For my frontend static website, I host on S3 and distribute using CF. I just use something simple like comodo SSL to generate an SSL cert and then go through the AWS ACM process to import the cert. All good.

But I realized all my API requests of course go to a Node.js server running somewhere else in the world on Heroku (ok, probably they host on AWS somewhere :P). So with my domain name being www.domain.com and SSL certified, pointing to d12345.cloudfront.net, and API requests hitting myapp.heroku.com, do I get a separate SSL on Heroku? Heroku has a tempting auto SSL feature for paid dynos, but I don't get if I need it or if I use my existing one for www.domain.com.

2 Answers 2


A server certificate is used to authenticate the target of the current request. This means that when accessing www.example.com the client expects to get a certificate valid for www.example.com. When accessing example.cloudfront.net the client expects to get a certificate valid for example.cloudfront.net.

The context of the request does not matter, i.e. if the request for example.cloudfront.net was caused by an XHR from the site served by www.example.com. All what matters is the target of the current request (example.cloudfront.net).

One could have a certificate which is valid for several targets at the same time (i.e. includes both www.example.com and example.cloudfront.net). But this requires that one actually owns and manages all these domains. In case of example.cloudfront.net or example.heroku.com this is not the case since these are owned and managed by third parties.

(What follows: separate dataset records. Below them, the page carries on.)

@[simp] theorem beginSettle_offered {w₀ u : Units} (x : Ctx) (hw : Offered x w₀ u) :
    Offered x w₀ (beginSettle x u) := ⟨hw.1⟩

@[simp] theorem beginJog_offered {w₀ u : Units} (x : Ctx) (m : JackMotion) (hw : Offered x w₀ u) :
    Offered x w₀ (beginJog x m u) := ⟨hw.1⟩

@[simp] theorem beginRetract_offered {w₀ u : Units} (x : Ctx) (hw : Offered x w₀ u) :
    Offered x w₀ (beginRetract x u) := ⟨hw.1⟩

@[simp] theorem offerJacks_offered {w₀ u : Units} (x : Ctx) (b : NoticeBody) (hw : Offered x w₀ u) :
    Offered x w₀ (offerJacks x b u) := by
  unfold offerJacks
  (repeat' split) <;> simp [hw]

@[simp] theorem jackTurnOpen_offered {w₀ u : Units} (x : Ctx) (hw : Offered x w₀ u) :
    Offered x w₀ (jackTurnOpen x u) := by
  unfold jackTurnOpen
  (repeat' split) <;> simp [hw]

@[simp] theorem jackPause_offered {w₀ u : Units} (x : Ctx) (reason : PauseReason) (hw : Offered x w₀ u) :
    Offered x w₀ (jackPause x reason u) := by
  unfold jackPause
  (try dsimp only)
  (repeat' split) <;> first
    | exact hw
    | (simp (maxDischargeDepth := 40) [hw]; done)
    | exact ⟨hw.1⟩

@[simp] theorem roomTurnOpen_offered {w₀ u : Units} (x : Ctx) (n : Fin 6) (hw : Offered x w₀ u) :
    Offered x w₀ (roomTurnOpen x n u) := by
  unfold roomTurnOpen
  (repeat' split) <;> simp [hw]

@[simp] theorem turnOpen_offered {w₀ u : Units} (x : Ctx) (k : ManifoldUser) (hw : Offered x w₀ u) :
    Offered x w₀ (turnOpen x k u) := by
  unfold turnOpen
  (repeat' split) <;> simp [hw]

@[simp] theorem runTurn_offered {w₀ u : Units} (x : Ctx) (hw : Offered x w₀ u) :
    Offered x w₀ (runTurn x u) := by
  unfold runTurn
  (try dsimp only)
  (repeat' split) <;> first
    | exact hw
    | (simp (maxDischargeDepth := 40) [hw]; done)
    | exact ⟨hw.1⟩

@[simp] theorem askPump_offered {w₀ u : Units} (x : Ctx) (hw : Offered x w₀ u) :
    Offered x w₀ (askPump x u) := by
  unfold askPump
  (try dsimp only)
  (repeat' split) <;> first
    | exact hw
    | (simp (maxDischargeDepth := 40) [hw]; done)
    | exact ⟨hw.1⟩

@[simp] theorem beginTurn_offered {w₀ u : Units} (x : Ctx) (k : ManifoldUser) (hw : Offered x w₀ u) :
    Offered x w₀ (beginTurn x k u) := by
  unfold beginTurn
  (try dsimp only)
  (repeat' split) <;> first
    | exact hw
    | (simp (maxDischargeDepth := 40) [hw]; done)
    | exact ⟨hw.1⟩

@[simp] theorem askTurn_offered {w₀ u : Units} (x : Ctx) (k : ManifoldUser) (hw : Offered x w₀ u) :
    Offered x w₀ (askTurn x k u) := by
  unfold askTurn
  (repeat' split) <;> simp [hw]

@[simp] theorem nextTurn_offered {w₀ u : Units} (x : Ctx) (hw : Offered x w₀ u) :
    Offered x w₀ (nextTurn x u) := by
  unfold nextTurn
  (repeat' split) <;> simp [hw]

@[simp] theorem setAwningStep_offered {x : Ctx} {w₀ u : Units} (st : AwningStep) (d : Option CoachTime) (hw : Offered
    x w₀ u) :
    Offered x w₀ (setAwningStep st d u) := ⟨hw.1⟩

@[simp] theorem startAwning_offered {w₀ u : Units} (x : Ctx) (hw : Offered x w₀ u) :
    Offered x w₀ (startAwning x u) := by
  unfold startAwning
  (try dsimp only)
  (repeat' split) <;> first
    | exact hw
    | (simp (maxDischargeDepth := 40) [hw]; done)
    | exact ⟨hw.1⟩

@[simp] theorem offerAwning_offered {w₀ u : Units} (x : Ctx) (b : NoticeBody) (hw : Offered x w₀ u) :
    Offered x w₀ (offerAwning x b u) := by
  unfold offerAwning
  (repeat' split) <;> simp [hw]

@[simp] theorem pinGranted_offered {w₀ u : Units} (x : Ctx) (n : Fin 6) (hw : Offered x w₀ u) :
    Offered x w₀ (pinGranted x n u) := by
  unfold pinGranted
  (try dsimp only)
  (repeat' split) <;> first
    | exact hw
    | (simp (maxDischargeDepth := 40) [hw]; done)
    | exact ⟨hw.1⟩

@[simp] theorem driveGranted_offered {w₀ u : Units} (x : Ctx) (n : Fin 6) (hw : Offered x w₀ u) :
    Offered x w₀ (driveGranted x n u) := by
  unfold driveGranted
  (repeat' split) <;> simp [hw]

@[simp] theorem awningGranted_offered {w₀ u : Units} (x : Ctx) (shed : Bool) (hw : Offered x w₀ u) :
    Offered x w₀ (awningGranted x shed u) := by
  unfold awningGranted
  (try dsimp only)
  (repeat' split) <;> first
    | exact hw
    | (simp (maxDischargeDepth := 40) [hw]; done)
    | exact ⟨hw.1⟩

@[simp] theorem granted_offered {w₀ u : Units} (x : Ctx) (w : BudgetWait) (hw : Offered x w₀ u) :
    Offered x w₀ (granted x w u) := by
  unfold granted
  (repeat' split) <;> simp [hw]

  • Hm. I still don't really understand. AWS S3 has this whole thing about "static sites require cloudfront for HTTPS", even though my s3 bucket was accessible via https.. Fine, I created a cloudfront dist. Cloudfront then provides ACM to create a free SSL, even though cloudfront is accessed via https already.. But I guess that's for the domain. Now Heroku also has SSL for paid dynos, yet free hobby dynos are only accessed via HTTPS anyways... I just feel lost. Commented Jan 31, 2021 at 1:41
  • @allthewayaround: It usually depends on the domain one want to use. If one is ok with the generic domain used by the vendor (i.e. vendor brand) then one can use it. If one wants to have something more clearly associated with a brand one also needs a new certificate for this - since the certificate must match the accessed domain as I explained. Commented Jan 31, 2021 at 6:57

It all depends on how you want your architecture to look like.

If you want both your UI and API to be hosted on the same domain (e.g. www.domain.com), then you can use one cloudfront distribution as your CDN, and you wouldn't need any additional certificates. Your API endpoints might look something like this www.domain.com/api/v1/endpoints. Cloudfront will act as a reverse-proxy to your API hosted on Heroku. You will configure DNS so that www.domain.com points to the cloudfront distribution.

On the other hand, if you wish your API to have a separate domain, (e.g. api.domain.com), then you'll need a separate certificate for it. In this case your API endpoints might look something like this api.domain.com/v1/endpoint. Here you'll need to configure DNS entry for api.domain.com to point to your Heroku app, and you'll need to have a certificate for api.domain.com present on the app.

Another option is to get a wildcard certificate for your domain and use it across both services, but using the default certificate manager in AWS (which includes auto-renewal) seems more practical.

Finally there's no reason why you couldn't just use the default heroku endpoint, and let heroku take care of certificate renewal/generation for you. But you'll then have to start worrying about things like CORS.